Most companies in AlphaLens return 5–10 products. The majority are **delivery channels** (REST API, Chrome Extension, CRM Integrations, Bulk Data) or **feature clusters** (Proactive Sourcing as a sub-feature of a platform). These should never become their own market map.
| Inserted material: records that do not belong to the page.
-- ==== Sys2Proof/Laws/Shapes.lean ====
section
/-! SUPPORT. One lemma for each shape of instruction: it completes, and its frame is that of the act it is given. -/

namespace Sys2Proof.Machine

/-- The state an instruction's act runs in: after its addressing mode and its data fetch. -/
def operandsRead (o : Operand) (s : State) : State := (operandByte o (addrMode o s).2).2

@[simp] theorem operandsRead_fields (o : Operand) (s : State) :
    (operandsRead o s).a = s.a ∧ (operandsRead o s).x = s.x ∧ (operandsRead o s).y = s.y ∧ (operandsRead o s).sp = s.sp
    ∧ (operandsRead o s).pc = s.pc ∧ (operandsRead o s).p = s.p ∧ (operandsRead o s).addrAbs = effAddr o s
    ∧ (operandsRead o s).addrRel = (addrMode o s).2.addrRel ∧ (operandsRead o s).opcode = s.opcode
    ∧ (operandsRead o s).ram = s.ram ∧ (operandsRead o s).cart = s.cart ∧ (operandsRead o s).events = s.events
    ∧ (operandsRead o s).params = s.params := by
  simp [operandsRead, effAddr]

@[simp] theorem flag_operandsRead (o : Operand) (s : State) (f : Flag) : (operandsRead o s).flag f = s.flag f := by
  simp [operandsRead]

theorem frame_operandsRead (o : Operand) (s : State) : Frame [] [] s (operandsRead o s) :=
  (frame_addrMode s o).trans (frame_operandByte _ o)

theorem sameMemory_operandsRead (o : Operand) (s : State) : SameMemory s (operandsRead o s) :=
  (frame_operandsRead o s).sameMemory (by simp)

theorem frame_addrMode_sameMemory (o : Operand) (s : State) : SameMemory s (addrMode o s).2 :=
  (frame_addrMode s o).sameMemory (by simp)

variable {rs : List Reg} {fs : List Flag}

/-- An act's frame is the frame of the instruction around it. -/
theorem frame_around {s u v : State} (i : Instr) (a b : Bool) (e : Byte) (h : Frame [] [] s u) (k : Frame rs fs u v) :
    Frame rs fs s (charge i a b e v) :=
  ((h.trans k).trans (frame_charge v i a b e)).mono (by simp) (by simp)

/-- A reading instruction completes; if its act leaves RAM and PC alone, so does it. -/
theorem readOp_spec (i : Instr) (o : Operand) (b : Bool) (act : Byte → State → State) (s : State)
    (hf : ∀ m u, Frame rs fs u (act m u)) (hr : ∀ m u, (act m u).ram = u.ram) (hp : ∀ m u, (act m u).pc = u.pc) :
    ∃ t, readOp i o b act s = .next t ∧ t = charge i (crosses o s) b 0 (act (dataByte o s) (operandsRead o s)) ∧
      Frame rs fs s t ∧ SameMemory s t ∧ t.pc = s.pc ∧
      t.cycles = i.baseCycles + (if b && crosses o s then 1 else 0) := by
  have h := frame_around i (crosses o s) b 0 (frame_operandsRead o s) (hf (dataByte o s) (operandsRead o s))
  refine ⟨_, rfl, rfl, h, h.sameMemory ?_, ?_, ?_⟩
  · simp [hr]
  · simp [hp]
  · simp [charge_cycles, crosses, Bool.and_comm b]

/-- A storing instruction completes, stores its byte at the effective address and changes no register and no flag. -/
theorem storeOp_spec (i : Instr) (o : Operand) (v : Byte) (s : State) (hm : Memory.wf s.ram) :
    ∃ t, storeOp i o v s = .next t ∧ Stored (effAddr o s) v s t ∧ Frame [] [] s t ∧ t.pc = s.pc ∧
      t.cycles = i.baseCycles := by
  have h := frame_around i (crosses o s) false 0 (frame_addrMode s o) (frame_memWrite (addrMode o s).2 (effAddr o s) v)
  refine ⟨_, rfl, ?_, h, ?_, ?_⟩
  · refine (stored_memWrite (s := (addrMode o s).2) (by simpa using hm) (effAddr o s) v).congr
      (frame_addrMode_sameMemory o s) (fun a => peek_congr ?_ ?_ ?_ a) <;> simp [effAddr]
  · simp
  · simp [charge_cycles]

/-- A read-modify-write instruction completes and writes its result where its operand says. -/
theorem modifyOp_spec (i : Instr) (o : Operand) (act : Byte → State → Byte × State) (s : State) (hm : Memory.wf s.ram)
    (hf : ∀ m u, Frame [] fs u (act m u).2) (hr : ∀ m u, (act m u).2.ram = u.ram) (hp : ∀ m u, (act m u).2.pc = u.pc)
    (ha : ∀ m u, (act m u).2.addrAbs = u.addrAbs) :
    ∃ t, modifyOp i o act s = .next t ∧
      t = charge i (crosses o s) false 0 (writeback o (act (dataByte o s) (operandsRead o s)).1
        (act (dataByte o s) (operandsRead o s)).2) ∧
      WroteBack o (act (dataByte o s) (operandsRead o s)).1 s t ∧ Frame [.a] fs s t ∧ t.pc = s.pc ∧
      t.cycles = i.baseCycles := by
  have k := (hf (dataByte o s) (operandsRead o s)).trans
    (frame_writeback _ o (act (dataByte o s) (operandsRead o s)).1)
  have h := frame_around i (crosses o s) false 0 (frame_operandsRead o s) (k.mono (rs' := [.a]) (fs' := fs) (by simp) (by simp))
  refine ⟨charge i (crosses o s) false 0 (writeback o (act (dataByte o s) (operandsRead o s)).1
    (act (dataByte o s) (operandsRead o s)).2), rfl, rfl, ?_, h, ?_, ?_⟩
  · unfold WroteBack
    split
    · rename_i ho
      subst ho
      exact ⟨by simp [writeback], h.sameMemory (by simp [writeback, hr])⟩
    · rename_i ho
      have hw : ∀ r u, writeback o r u = memWrite u.addrAbs r u := fun r u => by cases o <;> simp_all [writeback]
      have ht : (act (dataByte o s) (operandsRead o s)).2.a = s.a := by
        simpa [State.reg] using (hf (dataByte o s) (operandsRead o s)).regs .a (by simp)
      rw [hw, ha, show (operandsRead o s).addrAbs = effAddr o s by simp]
      refine ⟨by simpa using ht, (stored_memWrite (s := (act (dataByte o s) (operandsRead o s)).2) (by rw [hr]; simpa using hm) _ _).congr
        ((sameMemory_operandsRead o s).trans ((hf (dataByte o s) _).sameMemory (hr _ _))) fun a => peek_congr ?_ ?_ ?_ a⟩ <;> simp
  · simp [hp]
  · simp [charge_cycles]

/-- An instruction of implied mode completes, and its frame is its act's. -/
theorem impliedOp_spec (i : Instr) (act : State → State) (s : State) (hf : ∀ u, Frame rs fs u (act u)) :
    ∃ t, impliedOp i act s = .next t ∧ t = charge i false false 0 (act (s.setFetched s.a)) ∧ Frame rs fs s t ∧
      t.cycles = i.baseCycles :=
  ⟨_, rfl, rfl, frame_around i false false 0 (frame_addrMode s .imp) (hf _), by simp [charge_cycles]⟩

/-- An instruction of implied mode whose act leaves RAM and PC alone does so too. -/
theorem impliedOp_quiet (i : Instr) (act : State → State) (s : State) (hf : ∀ u, Frame rs fs u (act u))
    (hr : ∀ u, (act u).ram = u.ram) (hp : ∀ u, (act u).pc = u.pc) :
    ∃ t, impliedOp i act s = .next t ∧ t = charge i false false 0 (act (s.setFetched s.a)) ∧ Frame rs fs s t ∧
      SameMemory s t ∧ t.pc = s.pc ∧ t.cycles = i.baseCycles := by
  obtain ⟨t, h, ht, hF, hc⟩ := impliedOp_spec i act s hf
  exact ⟨t, h, ht, hF, hF.sameMemory (by simp [ht, hr]), by simp [ht, hp], hc⟩

/-- An instruction that acts on its resolved address completes, and its frame is its act's. -/
theorem addressOp_spec (i : Instr) (o : Operand) (act : Word → State → State) (s : State)
    (hf : ∀ w u, Frame rs fs u (act w u)) :
    ∃ t, addressOp i o act s = .next t ∧
      t = charge i (crosses o s) false 0 (act (effAddr o s) (addrMode o s).2) ∧ Frame rs fs s t ∧
      t.cycles = i.baseCycles :=
  ⟨_, rfl, rfl, frame_around i _ false 0 (frame_addrMode s o) (hf _ _), by simp [charge_cycles]⟩

/-- A branch completes; it changes PC, the transient fields and `cycles`, and nothing else. -/
theorem branchOp_spec (i : Instr) (d : Byte) (cond : State → Bool) (s : State)
    (hc : ∀ w, cond (s.setAddrRel w) = cond s) :
    ∃ t, branchOp i d cond s = .next t ∧ t.pc = (if cond s then s.pc + sext16 d else s.pc) ∧
      t.cycles = i.baseCycles + (if cond s then branchCycles s.pc (s.pc + sext16 d) s else 0) ∧
      Frame [] [] s t ∧ SameMemory s t := by
  have hr := frame_addrMode s (.rel d)
  simp only [branchOp, addrMode, hc]
  by_cases h : cond s = true
  · simp only [h, if_true]
    have hF := frame_around i false false (branchCycles s.pc (s.pc + sext16 d) s) hr
      ((frame_setAddrAbs (addrMode (.rel d) s).2 (s.pc + sext16 d)).trans (frame_setPc _ (s.pc + sext16 d)))
    exact ⟨_, rfl, by simp, by simp [charge_cycles, branchCycles], hF, hF.sameMemory (by simp)⟩
  · simp only [h, if_false, Bool.false_eq_true]
    have hF := frame_around i false false 0 hr (Frame.refl (addrMode (.rel d) s).2)
    exact ⟨_, rfl, by simp, by simp [charge_cycles], hF, hF.sameMemory (by simp)⟩

end Sys2Proof.Machine
end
**Scoring formula — apply to every product in the array:**

```
+40  is_primary_product: true
+10  per product_reference URL that is NOT the company homepage (dedicated solution/product page)
 +5  per distinct entry in product_target_audiences
  0  baseline

-50  product_name contains any of: api, rest, extension, bulk, integration, crm, webhook, export, sdk
-30  product_categories contains 'services' (not 'software')
-20  ALL product_references point only to the company homepage (no dedicated page)
-15  a key_feature of this product is also a key_feature of a higher-scoring product (subset signal)
```

**Decision rules:**
1. Compute score for every product
2. Keep only products with **score ≥ 20** (positive net signal)
3. Cap at **3 products maximum** — if more than 3 qualify, take the top 3 by score
4. **Pairwise distinctiveness check**: for any two qualifying products, ask — do they have >70% overlapping `product_target_audiences`? If yes, merge them into one map (they're the same product marketed twice)
5. **Job-to-be-done sanity check**: each surviving product should represent a different buyer action. If you can describe the remaining products as sequential stages of one workflow (e.g. Find → Receive → Enrich), that validates your selection

**Example — AlphaLens.ai (8 products → 3 maps):**

| Product | Score | Keep? |
|---|---|---|
| Proactive Sourcing | +55 | yes — primary, own solution page, 3 audiences |
| Inbound Deal Parsing | +55 | yes — primary, 2 solution pages, 2 audiences |
| Universal Enrichment Pipeline | +50 | yes — primary, own solution page, 3 audiences |
| Web Platform | +15 | no — below threshold; UI wrapper, homepage-only refs |
| CRM Integrations | -25 | no — "CRM" channel penalty |
| REST API v1 | -35 | no — "API/REST" channel penalty |
| Chrome Extension | -40 | no — "Extension" channel penalty |
| Bulk Data | -65 | no — "Bulk" + services category + homepage-only |

Result: **3 maps** — one per deal flow stage (Find → Receive → Enrich). The structural alignment to sequential workflow stages is the validation signal that the selection is correct.

**When NO products pass the threshold** (score ≥ 20): fall back to org-level similarity only and build a single map. The company likely hasn't been fully indexed at product level yet.

---

## Step 1 — Resolve the anchor company and fetch products

```bash
# 1a. Resolve the org
curl -s -H "API-Key: $KEY" "$API/api/v1/entities/organizations/by-domain/{domain}"
# → get organization_id

# 1b. Get all products for that org
curl -s -H "API-Key: $KEY" "$API/api/v1/entities/organizations/{organization_id}/products?limit=20"
# → returns list of { id, product_name, product_description, is_primary_product, ... }
```

Pick the **2–3 products** that are most commercially distinct. Good signals:
- Different buyer personas (`product_target_audiences`)
- Different pricing pages or product URLs
- `is_primary_product: true` always included
- Skip minor features or add-ons that aren't standalone products

---

## Step 2 — Full 4-ring parallel fan-out (ALL calls fired simultaneously)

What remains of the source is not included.